Rule 30(b)(6) of the Federal Rules of Civil Procedure, which concerns the use of a deposition notice or subpoena directed to an organization, was amended in December 2020 to require that parties meet-and-confer prior to taking such depositions or, when relevant, that the party serving the subpoena and the subpoenaed third-party do so.1 Specifically, the amendment incorporates the following into the Rule: “Before or promptly after the notice or subpoena is served, the serving party and the organization must confer in good faith about the matters for examination.”2 The amended rule also requires a subpoena to advise a nonparty organization of its “duty to confer with the serving party and to designate each person who will testify.”3
According to the Advisory Committee Notes for the 2020 Amendment, the Rule was “amended to respond to problems that have emerged in some cases[,]” particularly, “overlong or ambiguously worded lists of matters for examination and inadequately prepared witnesses.”4 Thus, a stated goal for the amended Rule is to promote “[c]andid exchanges about the purposes of the deposition and the organization’s information structure.”5 The Committee noted that the meet and confer “may clarify and focus the matters for examination,” and in turn “enable the organization to designate and to prepare an appropriate witness or witnesses[.]”5 The Committee further suggested that discussing “process” issues—such as the timing and location of the deposition, number of witnesses, matters on which each witness will testify, and ancillary matters—could make the depositions more “productive.”7
The amended Rule states that the parties must confer either “before or promptly after” service of the deposition notice or subpoena.8 The Committee noted that having a meet and confer before service “may be more productive,” and suggested that this could be accomplished “if the serving party provides a draft of the proposed list of matters for examination, which may then be refined as the parties confer.”9 The Committee further suggested that “the process for conferring may be iterative.”10 The amended Rule also requires the parties to confer in good faith.
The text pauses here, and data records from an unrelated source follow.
@[simp] theorem writeStasel_notes : (writeStasel v s).notes = s.notes := by
  unfold writeStasel
  split <;> rfl

@[simp] theorem writeFsel_notes : (writeFsel v s).notes = s.notes := by
  unfold writeFsel
  split <;> rfl

@[simp] theorem writeStcfg_notes : (writeStcfg v s).notes = s.notes := by
  unfold writeStcfg
  split <;> rfl

@[simp] theorem writeCmdarg_notes : (writeCmdarg v s).notes = s.notes := rfl

@[simp] theorem writeLinkstat_notes : (writeLinkstat v s).notes = s.notes := rfl

/-! ### The writes to the settings of the notification unit leave its queue -/

@[simp] theorem writeIstat_queue : (writeIstat v s).notes.queue = s.notes.queue := rfl

@[simp] theorem writeNthresh_queue : (writeNthresh v s).notes.queue = s.notes.queue := by
  unfold writeNthresh
  split <;> rfl

@[simp] theorem writeFdefault_queue : (writeFdefault v s).notes.queue = s.notes.queue := by
  unfold writeFdefault
  split <;> rfl

theorem writeFilter_queue (f : FilterField) : (writeFilter f v s).notes.queue = s.notes.queue := by
  unfold writeFilter
  split <;> rfl

/-- Every write at an address other than CMD's leaves the queue. -/
theorem writeRegister_queue {a : BitVec 6} (not_cmd : a ≠ 0) :
    (writeRegister a v s).notes.queue = s.notes.queue := by
  have address : a.toNat ≠ 0x00 := fun zero => not_cmd (BitVec.eq_of_toNat_eq zero)
  unfold writeRegister
  dsimp only
  split
  · rw [writeConfig_notes]
  · rw [writeSlotField_notes]
  · exact writeFilter_queue v s _
  · rw [if_neg address]
    simp [apply_ite State.notes, apply_ite NotificationUnit.queue]

end

/-! ### /RESET, the timers and the choice -/

theorem releaseReset_notes (rxdHigh : Bool) (s : State) : (releaseReset rxdHigh s).notes = s.notes := by
  unfold releaseReset
  split <;> rfl

theorem backoffExpires_notes (i : SlotId) (s : State) : (backoffExpires i s).notes = s.notes := by
  unfold backoffExpires
  split
  · split <;> rfl
  · rfl

theorem roundTimerExpires_notes (s : State) : (roundTimerExpires s).notes = s.notes := by
  unfold roundTimerExpires
  split
  · split
    · simp
    · rfl
  all_goals rfl

theorem intervalExpires_notes (s : State) : (intervalExpires s).notes = s.notes := by
  unfold intervalExpires
  split
  · split <;> rfl
  · rfl

theorem startExchange_notes (j : Job) (s : State) : (startExchange j s).notes = s.notes := by
  cases j <;> rfl

theorem schedulerChooses_notes (s : State) : (schedulerChooses s).notes = s.notes := by
  unfold schedulerChooses
  split
  · split
    · exact startExchange_notes _ s
    · rfl
  · rfl

/-! ### Every row -/

/-- The rows that carry the write of POP's code to CMD (log 8). -/
def popsQueue (c : Instr) : Prop := c = .pop ∨ c = .unknownCommandCode 0x30 ∨ c = .registerWrite 0 0x30

theorem rowEffect_of_popsQueue {c : Instr} (h : popsQueue c) (s : State) : rowEffect c s = issue .pop s := by
  rcases h with rfl | rfl | rfl
  · rfl
  · exact writeCmd_pop s
  · exact (writeRegister_cmd 0x30 s).trans (writeCmd_pop s)

/-- R134: the effect of a row that is neither device reset nor a POP only joins entries at the tail. -/
theorem rowEffect_queueJoined {c : Instr} (not_reset : c ≠ .deviceReset) (not_pop : ¬popsQueue c) (s : State) :
    s.queueJoined (rowEffect c s) := by
  cases c with
  | deviceReset => exact absurd rfl not_reset
  | pop => exact absurd (Or.inl rfl) not_pop
  | unknownCommandCode v =>
    refine queueJoined_of_notes (writeCmd_notes (fun pop => not_pop ?_) s)
    exact Or.inr (Or.inl (by rw [pop]))
  | registerWrite a v =>
    by_cases cmd : a = 0
    · subst cmd
      refine queueJoined_of_notes (writeCmd_notes (fun pop => not_pop ?_) s)
      exact Or.inr (Or.inr (by rw [pop]))
    · exact queueJoined_of_queue (writeRegister_queue v s cmd)
  | clkStop | clkRestart | time0Read | slrplyRead | timeCounterTick => exact queueJoined_of_notes rfl
  | clearRlate v | clearWrej v => exact queueJoined_of_notes rfl
  | clearOvr v | clearLink v => exact queueJoined_of_queue rfl
  | start | stop | hold | resume | enable | disable | clearattn | queue | withdraw | release =>
    exact queueJoined_of_notes (issue_notes (by simp) s)
  | resetReleased rxdHigh => exact queueJoined_of_notes (releaseReset_notes rxdHigh s)
  | slreqWrite v => exact queueJoined_of_notes (writeSlreq_notes v s)
  | slotselWrite v => exact queueJoined_of_notes (writeSlotsel_notes v s)
  | slotRequestFieldWrite f v => exact queueJoined_of_notes (writeSlotField_notes v s f)
  | classWrite v | attentionModeWrite v => exact queueJoined_of_notes (writeStcfg_notes v s)
  | ienabWrite v => exact queueJoined_of_notes (writeIenab_notes v s)
  | configurationWrite r v => exact queueJoined_of_notes (writeConfig_notes v s r)
  | nthreshWrite v => exact queueJoined_of_queue (writeNthresh_queue v s)
  | fdefaultWrite v => exact queueJoined_of_queue (writeFdefault_queue v s)
  | filterWrite f v => exact queueJoined_of_queue (writeFilter_queue v s f)
  | schedulerChoice => exact queueJoined_of_notes (schedulerChooses_notes s)
  | backoffExpiry i => exact queueJoined_of_notes (backoffExpires_notes i s)
  | roundTimerExpiry => exact queueJoined_of_notes (roundTimerExpires_notes s)
  | intervalTimerExpiry => exact queueJoined_of_notes (intervalExpires_notes s)
  | byteReceived v stopHigh => exact queueJoined_of_lineLeads (receiveByte_leads s v stopHigh)
  | echoLimit => exact queueJoined_of_lineLeads (echoLimitPasses_leads s)
  | responseWindowExpiry => exact queueJoined_of_lineLeads (windowExpires_leads s)
  | replyCutOff => exact queueJoined_of_lineLeads (replyIsCutOff_leads s)
  | quietCount => exact queueJoined_of_lineLeads (quietCountReached_leads s)
  | quietWaitDeadline => exact queueJoined_of_lineLeads (quietDeadlinePasses_leads s)
  | turnaroundGap => exact queueJoined_of_lineLeads (gapPasses_leads s)
  | startBitEdge => exact queueJoined_of_lineLeads (fallingEdge_leads s)
  | startBitConfirmation rxdLow => exact queueJoined_of_lineLeads (confirmStartBit_leads s rxdLow)
  | rxdSeenHigh => exact queueJoined_of_lineLeads (seenHigh_leads s)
The Committee noted, however, that this “does not require the parties to reach agreement[,]” and “[i]n some circumstances, it may be desirable to seek guidance from the court.”11
In cases that anticipate Rule 30(b)(6) depositions early on, the Committee suggested that the parties discuss these topics in the Rule 26(f) conference and, in appropriate cases, “include reference to Rule 30(b)(6) depositions into the discovery plan.”12 The Committee clarified that the meet-and-confer requirement regarding matters for examination does not apply to a Rule 31 deposition because such a deposition relies on “written questions rather than a description with particularity about matters for examination.”13
In sum, practitioners need to be aware that the amendment to Rule 30(b)(6) added meet-and-confer requirements “before or promptly after” service of a Rule 30(b)(6) deposition notice or a deposition subpoena on a third-party organization. While some parties may have used such practices in the past, the new requirements are likely to change how many litigants approach and prepare for Rule 30(b)(6) depositions of organizations.